**Activity:** The answer must be every line of the records below that contains the word "active".

Saved data entries:

-- ==== Sys2Proof/Safety.lean ====
section
/-! DEFINITION. What holds of every state a run meets: the invariants of 10_state.md R28, R32, R33, the launch premises of
70_reset_and_hazards.md R145, and the end and observation of a run (R146, R147). -/

namespace Sys2Proof.Machine

/-- The context invariants (10_state.md R28). -/
abbrev Ctx.good (c : Ctx) : Prop :=
  (c.valid = true →
    (c.rate = 136 ∨ c.rate = 168) ∧ (c.ds = 0x1F ∨ c.ds = 0x04) ∧ (c.ds = 0x1F ↔ c.ib = [])) ∧
  (c.valid = true → c.dir = .absorbing → c.cursor.toNat < c.rate.toNat) ∧
  (c.valid = true → c.dir = .squeezing → c.cursor.toNat ≤ c.rate.toNat) ∧
  (c.valid = false → c = Ctx.free)

/-- The bound on IB (10_state.md R27). -/
abbrev Ctx.ibFits (c : Ctx) (p : Params) : Prop := c.ib.length ≤ 18 + 2 * p.maxNsLen.val

/-- The DRBG invariants at command boundaries, and the alignment of the live context (10_state.md R32, R33). -/
abbrev Drbg.good (d : Drbg) : Prop :=
  (d.dstate = .active ↔ d.dhasctx = true) ∧
  (d.dstate = .active ↔ d.dlive.valid = true) ∧
  (d.dstate = .active →
    ((d.drate = 168 ∧ d.dseedlen = 32) ∨ (d.drate = 136 ∧ d.dseedlen = 64)) ∧
    d.dlive.rate = d.drate ∧ d.dlive.ds = 0x1F ∧ d.dlive.ib = [] ∧
    d.dlive.dir = .absorbing ∧ d.dlive.cursor = 0) ∧
  (d.dstate ≠ .active →
    d.drate = 0 ∧ d.dseedlen = 0 ∧ d.dcounter = 0 ∧ d.dnw = 0 ∧ d.dhasctx = false ∧ d.dlive = Ctx.free) ∧
  d.dfork = Ctx.free

/-- What each phase holds: in EXEC either no DIN byte or all the bytes the command declares; in DATA_IN what is missing of them,
which is not nothing; in DATA_OUT a byte on offer (10_state.md R25, 30_encoding.md R59, R60). -/
def State.phaseGood (s : State) : Bool :=
  match s.phase with
  | .idle => true
  | .exec taken =>
    taken.isEmpty ||
      match decode s.cmd with
      | .ok i => taken.length == declaredDin i s
      | .error _ => false
  | .dataIn taken need =>
    need != 0 &&
      match decode s.cmd with
      | .ok i => taken.length + need == declaredDin i s
      | .error _ => false
  | .dataOut rest _ => !rest.isEmpty

/-- The invariant of the whole machine. -/
structure State.Inv (s : State) : Prop where
  /-- NCTX is 1 to 16 (00_scope.md R8). -/
  slotCount : 1 ≤ s.nctx ∧ s.nctx ≤ 16
  /-- Every slot meets R28 and R27's bound on IB. -/
  slotsGood : ∀ c ∈ s.slots, c.good ∧ c.ibFits s.params
  /-- The DRBG registers meet R32 and R33. -/
  drbgGood : s.drbg.good
  /-- The data phases hold what they should. -/
  phaseGood : s.phaseGood = true
  /-- While RST is asserted every piece of the engine's state holds its reset value (70_reset_and_hazards.md R142). -/
  rstGood : s.rst = true → s.assertRst = s

/-- The launch premises: the invariants, BUSY = 0 and both streams empty (70_reset_and_hazards.md R145). -/
structure State.Launch (s : State) : Prop where
  inv : s.Inv
  idle : s.busy = false
  noDin : s.dinOffer = []
  noDout : s.doutOffered = []

/-- What a completion writes and nothing else: PHASE, STS.ERR, STS.LASTOP and RESULT (30_encoding.md R60, 10_state.md R24,
60_exceptions.md R128). -/
def State.completed (s : State) (op : Byte) (e : Status) (v : Reg) : State :=
  { s with phase := .idle, err := e, lastOp := op, result := v }

/-- The host has taken the bytes `b` from DOUT (70_reset_and_hazards.md R148). -/
def State.taking (s : State) (b : List Byte) : State :=
  { s with doutTaken := s.doutTaken ++ b, doutReady := s.doutReady - b.length }

/-- The engine offers the bytes `b` in DATA_OUT; once the host has taken them the command completes OK with RESULT = 0
(30_encoding.md R60, 70_reset_and_hazards.md R147). -/
def State.offering (s : State) (op : Byte) (b : List Byte) : State :=
  { s with phase := .dataOut b { err := .ok, lastOp := op, result := 0 } }

/-- The engine waits in DATA_IN for what is missing of the `n` declared bytes (30_encoding.md R60, 70_reset_and_hazards.md
R147). -/
def State.awaiting (s : State) (n : Nat) : State :=
  { s with phase := .dataIn s.dinTaken (n - s.dinTaken.length) }

/-- The bytes a pre-padded absorb of `d` at offset `o` absorbs from a rate boundary: o zeros, the data, and zeros up to the
next boundary (44_drbg_helpers.md R120, R121). -/
def padded (r o : Nat) (d : List Byte) : List Byte := zeros o ++ d ++ zeros ((r - (o + d.length) % r) % r)

/-- A pre-padded absorb from a rate boundary as one plain absorb; an empty input absorbs nothing (44_drbg_helpers.md R120). -/
def absorbPadded (p : PermChoice) (c : Ctx) (nw : Reg) (d : List Byte) : Ctx :=
  if d = [] then c else c.absorb p (padded c.rate.toNat (deriveOffset d nw).toNat d)

/-- A run has ended: nothing is left for the host to do and the last command has completed (70_reset_and_hazards.md R146). -/
def State.ended (s : State) : Bool := s.turns.isEmpty && !s.busy

/-- The engine waits on a host duty: a hold that only the host or RST releases (70_reset_and_hazards.md R147). -/
def State.waits (s : State) : Bool :=
  match s.phase with
  | .idle => false
  | .exec _ => false
  | .dataIn _ _ => true
  | .dataOut _ _ => true

/-- What is observed of a run besides its completions: the slot file and the DRBG registers (70_reset_and_hazards.md R146). -/
structure Observation where
  slots : List Ctx
  drbg : Drbg
deriving DecidableEq, Repr

/-- The final observation (70_reset_and_hazards.md R146). -/
def State.observe (s : State) : Observation := { slots := s.slots, drbg := s.drbg }

/-- The completions of the next `fuel` steps, each with its DOUT bytes; `mark` is how many bytes the host had taken before
the running command (70_reset_and_hazards.md R146). A command that RST abandons leaves none (R142). -/
def completions : Nat → Nat → State → List (Completion × List Byte)
  | 0, _, _ => []
  | fuel + 1, mark, s =>
    match step s with
    | .fault _ => []
    | .refused _ => []
    | .next t =>
      if t.rst then completions fuel t.doutTaken.length t
      else if s.busy && !t.busy then
        ({ err := t.err, lastOp := t.lastOp, result := t.result }, t.doutTaken.drop mark) ::
          completions fuel t.doutTaken.length t
      else completions fuel mark t

end Sys2Proof.Machine
end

**Exercise answer:**
  (d.dstate = .active ↔ d.dhasctx = true) ∧
  (d.dstate = .active ↔ d.dlive.valid = true) ∧
  (d.dstate = .active →
  (d.dstate ≠ .active →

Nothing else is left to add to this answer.